▶ _ACTIVITY_
Output only the lines below from the one containing "and for each" to the one containing "def nextHas (o", exactly as written, both ends kept.

Stored items
*** Block opens ***

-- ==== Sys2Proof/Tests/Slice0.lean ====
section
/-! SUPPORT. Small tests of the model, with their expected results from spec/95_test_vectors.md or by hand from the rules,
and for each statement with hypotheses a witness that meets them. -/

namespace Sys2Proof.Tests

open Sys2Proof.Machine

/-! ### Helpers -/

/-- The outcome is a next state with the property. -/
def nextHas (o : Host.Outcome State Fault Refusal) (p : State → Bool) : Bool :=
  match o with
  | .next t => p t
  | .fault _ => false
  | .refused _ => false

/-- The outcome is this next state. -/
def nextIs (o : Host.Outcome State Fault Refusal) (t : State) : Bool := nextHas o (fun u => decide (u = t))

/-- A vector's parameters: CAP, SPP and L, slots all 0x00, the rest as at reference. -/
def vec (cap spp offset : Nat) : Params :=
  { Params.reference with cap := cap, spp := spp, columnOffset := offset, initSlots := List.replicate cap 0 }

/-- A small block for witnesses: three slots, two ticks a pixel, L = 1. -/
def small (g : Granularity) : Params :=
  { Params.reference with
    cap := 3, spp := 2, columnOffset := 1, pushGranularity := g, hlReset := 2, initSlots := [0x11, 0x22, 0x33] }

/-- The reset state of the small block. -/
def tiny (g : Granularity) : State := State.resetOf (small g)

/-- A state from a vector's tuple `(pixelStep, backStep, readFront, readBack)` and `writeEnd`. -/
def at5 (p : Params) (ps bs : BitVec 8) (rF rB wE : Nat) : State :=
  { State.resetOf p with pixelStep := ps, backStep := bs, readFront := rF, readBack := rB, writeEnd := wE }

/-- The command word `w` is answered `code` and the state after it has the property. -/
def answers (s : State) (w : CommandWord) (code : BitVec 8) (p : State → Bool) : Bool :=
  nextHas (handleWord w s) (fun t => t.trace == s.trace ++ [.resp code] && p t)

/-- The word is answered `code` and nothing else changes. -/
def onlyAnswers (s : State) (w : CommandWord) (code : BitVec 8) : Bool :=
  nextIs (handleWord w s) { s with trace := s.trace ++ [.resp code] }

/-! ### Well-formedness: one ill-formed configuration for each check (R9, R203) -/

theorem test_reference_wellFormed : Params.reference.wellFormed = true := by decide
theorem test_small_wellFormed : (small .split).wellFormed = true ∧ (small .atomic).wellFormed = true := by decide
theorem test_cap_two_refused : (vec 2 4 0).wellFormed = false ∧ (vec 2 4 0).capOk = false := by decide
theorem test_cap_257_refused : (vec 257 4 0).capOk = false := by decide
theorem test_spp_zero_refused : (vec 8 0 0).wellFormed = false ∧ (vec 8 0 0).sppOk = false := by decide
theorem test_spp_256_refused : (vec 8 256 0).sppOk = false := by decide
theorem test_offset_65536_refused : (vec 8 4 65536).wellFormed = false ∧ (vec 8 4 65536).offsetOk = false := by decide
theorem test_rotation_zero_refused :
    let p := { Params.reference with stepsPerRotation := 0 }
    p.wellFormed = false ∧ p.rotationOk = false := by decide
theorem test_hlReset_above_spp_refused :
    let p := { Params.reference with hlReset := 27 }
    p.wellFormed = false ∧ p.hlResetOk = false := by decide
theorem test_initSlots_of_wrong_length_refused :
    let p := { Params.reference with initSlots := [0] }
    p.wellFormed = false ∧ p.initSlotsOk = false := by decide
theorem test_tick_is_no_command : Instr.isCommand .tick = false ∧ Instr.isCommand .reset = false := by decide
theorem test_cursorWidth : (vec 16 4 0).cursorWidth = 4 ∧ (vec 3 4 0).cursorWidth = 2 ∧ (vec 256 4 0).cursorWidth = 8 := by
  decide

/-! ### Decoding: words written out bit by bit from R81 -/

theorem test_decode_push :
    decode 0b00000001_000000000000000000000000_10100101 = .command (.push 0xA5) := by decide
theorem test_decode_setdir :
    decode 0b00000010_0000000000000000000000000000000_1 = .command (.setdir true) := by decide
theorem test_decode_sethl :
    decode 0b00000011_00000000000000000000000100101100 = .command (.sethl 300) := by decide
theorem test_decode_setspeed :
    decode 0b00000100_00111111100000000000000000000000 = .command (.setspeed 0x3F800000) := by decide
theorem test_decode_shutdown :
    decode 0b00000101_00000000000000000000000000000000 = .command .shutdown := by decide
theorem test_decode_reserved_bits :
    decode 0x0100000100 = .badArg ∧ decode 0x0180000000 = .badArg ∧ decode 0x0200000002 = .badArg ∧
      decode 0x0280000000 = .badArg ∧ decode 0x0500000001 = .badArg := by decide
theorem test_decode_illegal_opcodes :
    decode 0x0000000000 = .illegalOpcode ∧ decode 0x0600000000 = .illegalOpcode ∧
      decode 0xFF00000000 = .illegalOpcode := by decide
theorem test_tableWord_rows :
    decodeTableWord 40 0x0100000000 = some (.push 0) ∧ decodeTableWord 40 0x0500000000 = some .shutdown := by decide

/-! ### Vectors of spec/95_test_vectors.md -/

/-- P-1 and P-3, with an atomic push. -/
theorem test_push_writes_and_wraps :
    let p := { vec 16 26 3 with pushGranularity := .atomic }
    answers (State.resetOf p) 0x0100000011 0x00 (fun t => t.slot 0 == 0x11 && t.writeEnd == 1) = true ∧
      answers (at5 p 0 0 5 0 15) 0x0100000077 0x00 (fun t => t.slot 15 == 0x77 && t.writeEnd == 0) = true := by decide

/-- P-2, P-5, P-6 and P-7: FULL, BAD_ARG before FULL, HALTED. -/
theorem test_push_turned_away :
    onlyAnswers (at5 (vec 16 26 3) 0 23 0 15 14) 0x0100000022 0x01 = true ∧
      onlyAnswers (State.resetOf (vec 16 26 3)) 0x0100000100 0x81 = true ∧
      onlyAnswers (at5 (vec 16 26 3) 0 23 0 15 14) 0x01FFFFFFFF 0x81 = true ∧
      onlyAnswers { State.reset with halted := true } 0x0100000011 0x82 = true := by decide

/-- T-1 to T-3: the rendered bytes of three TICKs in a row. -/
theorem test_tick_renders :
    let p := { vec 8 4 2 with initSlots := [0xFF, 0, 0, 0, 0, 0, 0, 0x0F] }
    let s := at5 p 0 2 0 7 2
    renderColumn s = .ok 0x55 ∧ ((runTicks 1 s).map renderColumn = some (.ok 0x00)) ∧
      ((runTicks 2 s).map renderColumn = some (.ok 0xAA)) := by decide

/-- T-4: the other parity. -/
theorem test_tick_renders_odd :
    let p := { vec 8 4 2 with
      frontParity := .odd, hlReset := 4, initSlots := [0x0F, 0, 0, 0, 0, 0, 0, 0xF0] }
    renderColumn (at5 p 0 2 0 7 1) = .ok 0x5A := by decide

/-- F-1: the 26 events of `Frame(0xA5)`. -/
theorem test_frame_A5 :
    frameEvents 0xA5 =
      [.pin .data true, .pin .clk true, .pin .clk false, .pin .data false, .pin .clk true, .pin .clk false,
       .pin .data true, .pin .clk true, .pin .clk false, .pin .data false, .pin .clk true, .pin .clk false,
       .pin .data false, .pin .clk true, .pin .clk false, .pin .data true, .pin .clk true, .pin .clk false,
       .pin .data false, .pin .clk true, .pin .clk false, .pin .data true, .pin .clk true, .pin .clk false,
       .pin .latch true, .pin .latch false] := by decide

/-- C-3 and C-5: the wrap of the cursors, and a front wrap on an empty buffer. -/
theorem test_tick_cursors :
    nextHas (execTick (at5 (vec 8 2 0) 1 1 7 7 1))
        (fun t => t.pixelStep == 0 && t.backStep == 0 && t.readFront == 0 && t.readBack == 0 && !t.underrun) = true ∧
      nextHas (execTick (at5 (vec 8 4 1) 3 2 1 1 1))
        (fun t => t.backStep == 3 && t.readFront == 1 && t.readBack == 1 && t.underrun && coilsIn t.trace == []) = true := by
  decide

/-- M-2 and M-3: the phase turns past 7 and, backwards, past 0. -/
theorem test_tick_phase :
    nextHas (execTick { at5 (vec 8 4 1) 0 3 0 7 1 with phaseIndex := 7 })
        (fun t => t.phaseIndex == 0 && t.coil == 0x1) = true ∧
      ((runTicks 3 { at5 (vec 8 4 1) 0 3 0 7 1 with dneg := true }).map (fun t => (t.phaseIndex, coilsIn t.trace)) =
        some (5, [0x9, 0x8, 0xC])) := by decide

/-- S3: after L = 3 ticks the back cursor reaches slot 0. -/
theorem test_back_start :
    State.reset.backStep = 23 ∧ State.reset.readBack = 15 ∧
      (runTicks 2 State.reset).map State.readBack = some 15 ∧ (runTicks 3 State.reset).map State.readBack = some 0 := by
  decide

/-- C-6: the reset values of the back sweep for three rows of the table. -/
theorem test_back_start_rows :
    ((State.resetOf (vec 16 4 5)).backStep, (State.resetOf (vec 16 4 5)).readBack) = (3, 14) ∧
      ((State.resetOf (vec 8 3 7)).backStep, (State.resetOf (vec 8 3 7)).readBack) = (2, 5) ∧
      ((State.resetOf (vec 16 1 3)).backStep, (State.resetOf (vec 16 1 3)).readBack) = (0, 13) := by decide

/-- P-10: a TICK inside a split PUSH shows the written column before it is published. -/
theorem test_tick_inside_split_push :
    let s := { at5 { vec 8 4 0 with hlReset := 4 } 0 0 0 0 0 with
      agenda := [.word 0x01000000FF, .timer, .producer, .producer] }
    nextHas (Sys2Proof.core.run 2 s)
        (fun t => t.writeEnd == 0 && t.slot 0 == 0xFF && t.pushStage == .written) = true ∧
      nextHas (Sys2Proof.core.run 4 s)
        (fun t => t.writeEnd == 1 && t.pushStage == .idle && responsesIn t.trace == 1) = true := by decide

*** Block closes ***
*** Block opens ***

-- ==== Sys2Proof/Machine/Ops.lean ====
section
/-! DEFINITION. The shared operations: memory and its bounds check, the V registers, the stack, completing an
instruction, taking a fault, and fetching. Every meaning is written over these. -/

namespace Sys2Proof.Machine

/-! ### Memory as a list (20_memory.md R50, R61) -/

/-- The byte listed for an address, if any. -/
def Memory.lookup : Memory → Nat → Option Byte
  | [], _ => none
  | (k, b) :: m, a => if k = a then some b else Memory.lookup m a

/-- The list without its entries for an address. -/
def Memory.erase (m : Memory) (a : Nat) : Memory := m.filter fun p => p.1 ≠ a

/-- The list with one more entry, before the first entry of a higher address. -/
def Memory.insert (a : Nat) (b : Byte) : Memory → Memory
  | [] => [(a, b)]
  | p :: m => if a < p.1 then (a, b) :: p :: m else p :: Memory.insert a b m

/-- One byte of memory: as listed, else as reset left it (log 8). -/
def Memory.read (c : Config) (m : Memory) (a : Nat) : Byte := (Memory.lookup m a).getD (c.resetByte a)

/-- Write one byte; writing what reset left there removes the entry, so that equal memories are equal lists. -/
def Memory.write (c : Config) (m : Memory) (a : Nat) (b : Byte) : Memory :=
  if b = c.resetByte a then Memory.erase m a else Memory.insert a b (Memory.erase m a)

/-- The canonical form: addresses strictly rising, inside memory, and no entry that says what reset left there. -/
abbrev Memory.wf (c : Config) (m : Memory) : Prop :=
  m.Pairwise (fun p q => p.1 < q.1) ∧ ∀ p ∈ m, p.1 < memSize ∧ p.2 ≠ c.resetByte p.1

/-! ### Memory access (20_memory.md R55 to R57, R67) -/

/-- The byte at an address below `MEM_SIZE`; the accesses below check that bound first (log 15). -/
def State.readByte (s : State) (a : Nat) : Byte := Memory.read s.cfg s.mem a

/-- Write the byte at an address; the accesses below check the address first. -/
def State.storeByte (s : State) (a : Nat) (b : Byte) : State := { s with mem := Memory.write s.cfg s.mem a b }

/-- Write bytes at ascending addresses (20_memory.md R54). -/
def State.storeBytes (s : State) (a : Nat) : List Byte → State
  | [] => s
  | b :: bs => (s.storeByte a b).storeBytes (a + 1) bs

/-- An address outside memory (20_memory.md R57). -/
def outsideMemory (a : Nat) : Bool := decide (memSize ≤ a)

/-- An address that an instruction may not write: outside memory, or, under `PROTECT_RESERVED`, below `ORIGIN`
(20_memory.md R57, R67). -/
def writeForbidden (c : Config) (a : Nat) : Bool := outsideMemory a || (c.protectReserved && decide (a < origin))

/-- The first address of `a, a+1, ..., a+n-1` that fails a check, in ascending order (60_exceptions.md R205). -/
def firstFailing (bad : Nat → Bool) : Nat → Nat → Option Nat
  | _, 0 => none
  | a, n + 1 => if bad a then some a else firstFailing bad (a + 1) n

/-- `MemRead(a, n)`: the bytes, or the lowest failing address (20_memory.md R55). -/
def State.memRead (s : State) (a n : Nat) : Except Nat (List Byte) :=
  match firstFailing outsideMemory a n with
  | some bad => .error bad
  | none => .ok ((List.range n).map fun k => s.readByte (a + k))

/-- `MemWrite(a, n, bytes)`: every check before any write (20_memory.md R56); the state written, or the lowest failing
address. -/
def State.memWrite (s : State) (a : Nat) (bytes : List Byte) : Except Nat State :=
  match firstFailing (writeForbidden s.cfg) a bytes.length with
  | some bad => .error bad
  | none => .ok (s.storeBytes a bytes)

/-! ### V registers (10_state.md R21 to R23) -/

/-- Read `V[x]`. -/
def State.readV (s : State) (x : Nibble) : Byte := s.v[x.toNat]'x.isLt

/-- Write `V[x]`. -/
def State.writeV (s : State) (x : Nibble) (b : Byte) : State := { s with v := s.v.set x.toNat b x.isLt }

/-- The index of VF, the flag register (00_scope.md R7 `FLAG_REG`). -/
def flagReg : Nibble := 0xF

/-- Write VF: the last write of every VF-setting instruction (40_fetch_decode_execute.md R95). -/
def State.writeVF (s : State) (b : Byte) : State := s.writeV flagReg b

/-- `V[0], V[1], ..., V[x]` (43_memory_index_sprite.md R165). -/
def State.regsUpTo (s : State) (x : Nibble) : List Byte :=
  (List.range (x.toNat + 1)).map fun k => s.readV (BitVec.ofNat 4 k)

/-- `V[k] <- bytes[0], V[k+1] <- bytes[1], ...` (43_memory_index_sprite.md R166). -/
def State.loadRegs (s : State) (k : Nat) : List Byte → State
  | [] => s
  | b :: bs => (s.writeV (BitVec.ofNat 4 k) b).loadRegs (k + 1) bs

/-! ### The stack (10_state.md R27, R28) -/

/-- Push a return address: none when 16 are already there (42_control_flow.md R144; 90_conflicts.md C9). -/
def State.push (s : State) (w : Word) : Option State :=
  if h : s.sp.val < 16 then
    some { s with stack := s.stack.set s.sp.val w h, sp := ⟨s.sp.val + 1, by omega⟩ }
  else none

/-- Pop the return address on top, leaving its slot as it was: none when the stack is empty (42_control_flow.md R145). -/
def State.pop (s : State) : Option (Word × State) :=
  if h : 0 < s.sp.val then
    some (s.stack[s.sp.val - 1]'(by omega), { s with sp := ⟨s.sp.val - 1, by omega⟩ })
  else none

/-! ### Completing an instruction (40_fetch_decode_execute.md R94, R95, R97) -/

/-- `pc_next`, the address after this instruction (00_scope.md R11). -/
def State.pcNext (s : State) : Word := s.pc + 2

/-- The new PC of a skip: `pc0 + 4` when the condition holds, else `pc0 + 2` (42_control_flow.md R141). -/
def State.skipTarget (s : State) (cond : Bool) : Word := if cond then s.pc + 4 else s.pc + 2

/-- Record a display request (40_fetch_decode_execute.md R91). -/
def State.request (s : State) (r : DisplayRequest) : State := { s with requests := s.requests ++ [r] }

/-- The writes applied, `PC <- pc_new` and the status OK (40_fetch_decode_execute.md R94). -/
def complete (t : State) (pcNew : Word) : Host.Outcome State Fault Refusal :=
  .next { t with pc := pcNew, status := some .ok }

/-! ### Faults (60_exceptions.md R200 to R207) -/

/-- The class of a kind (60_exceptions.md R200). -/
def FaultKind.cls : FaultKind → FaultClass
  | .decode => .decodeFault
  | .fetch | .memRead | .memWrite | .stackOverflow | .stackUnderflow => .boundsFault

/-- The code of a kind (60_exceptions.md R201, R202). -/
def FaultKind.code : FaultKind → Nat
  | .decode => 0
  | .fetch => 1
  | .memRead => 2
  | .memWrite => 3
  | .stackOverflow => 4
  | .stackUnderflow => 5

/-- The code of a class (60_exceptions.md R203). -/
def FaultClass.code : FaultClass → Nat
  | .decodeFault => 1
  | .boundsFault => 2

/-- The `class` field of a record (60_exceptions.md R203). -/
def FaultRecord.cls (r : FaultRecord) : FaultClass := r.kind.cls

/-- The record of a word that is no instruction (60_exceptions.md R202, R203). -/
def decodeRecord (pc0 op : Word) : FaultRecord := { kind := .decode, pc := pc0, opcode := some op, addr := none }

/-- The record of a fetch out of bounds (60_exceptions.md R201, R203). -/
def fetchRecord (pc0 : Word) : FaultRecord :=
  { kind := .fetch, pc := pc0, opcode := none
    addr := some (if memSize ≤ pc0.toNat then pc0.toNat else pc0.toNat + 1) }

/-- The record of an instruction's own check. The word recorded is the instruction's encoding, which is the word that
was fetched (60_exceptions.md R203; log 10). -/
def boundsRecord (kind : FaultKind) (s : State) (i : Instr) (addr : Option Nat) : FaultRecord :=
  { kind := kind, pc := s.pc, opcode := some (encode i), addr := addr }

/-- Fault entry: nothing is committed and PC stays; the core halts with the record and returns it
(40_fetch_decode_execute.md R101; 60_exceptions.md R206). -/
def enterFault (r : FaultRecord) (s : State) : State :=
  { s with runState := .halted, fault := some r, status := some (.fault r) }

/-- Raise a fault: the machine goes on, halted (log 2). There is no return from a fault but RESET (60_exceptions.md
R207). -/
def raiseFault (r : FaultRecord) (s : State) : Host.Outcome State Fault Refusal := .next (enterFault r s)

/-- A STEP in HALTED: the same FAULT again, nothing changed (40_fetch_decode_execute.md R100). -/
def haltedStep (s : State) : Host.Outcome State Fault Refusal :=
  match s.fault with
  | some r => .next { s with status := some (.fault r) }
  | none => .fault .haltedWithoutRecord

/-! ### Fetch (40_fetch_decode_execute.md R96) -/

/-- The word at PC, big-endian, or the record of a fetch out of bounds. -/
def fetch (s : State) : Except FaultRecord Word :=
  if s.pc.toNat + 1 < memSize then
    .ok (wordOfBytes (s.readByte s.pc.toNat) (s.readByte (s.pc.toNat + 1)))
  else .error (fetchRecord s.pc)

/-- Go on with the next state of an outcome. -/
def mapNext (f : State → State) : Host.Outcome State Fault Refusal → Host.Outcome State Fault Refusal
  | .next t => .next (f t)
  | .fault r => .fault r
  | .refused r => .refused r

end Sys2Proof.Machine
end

*** Block closes ***

▶ _RESULT OF THE EXERCISE_
and for each statement with hypotheses a witness that meets them. -/

namespace Sys2Proof.Tests

open Sys2Proof.Machine

/-! ### Helpers -/

/-- The outcome is a next state with the property. -/
def nextHas (o : Host.Outcome State Fault Refusal) (p : State → Bool) : Bool :=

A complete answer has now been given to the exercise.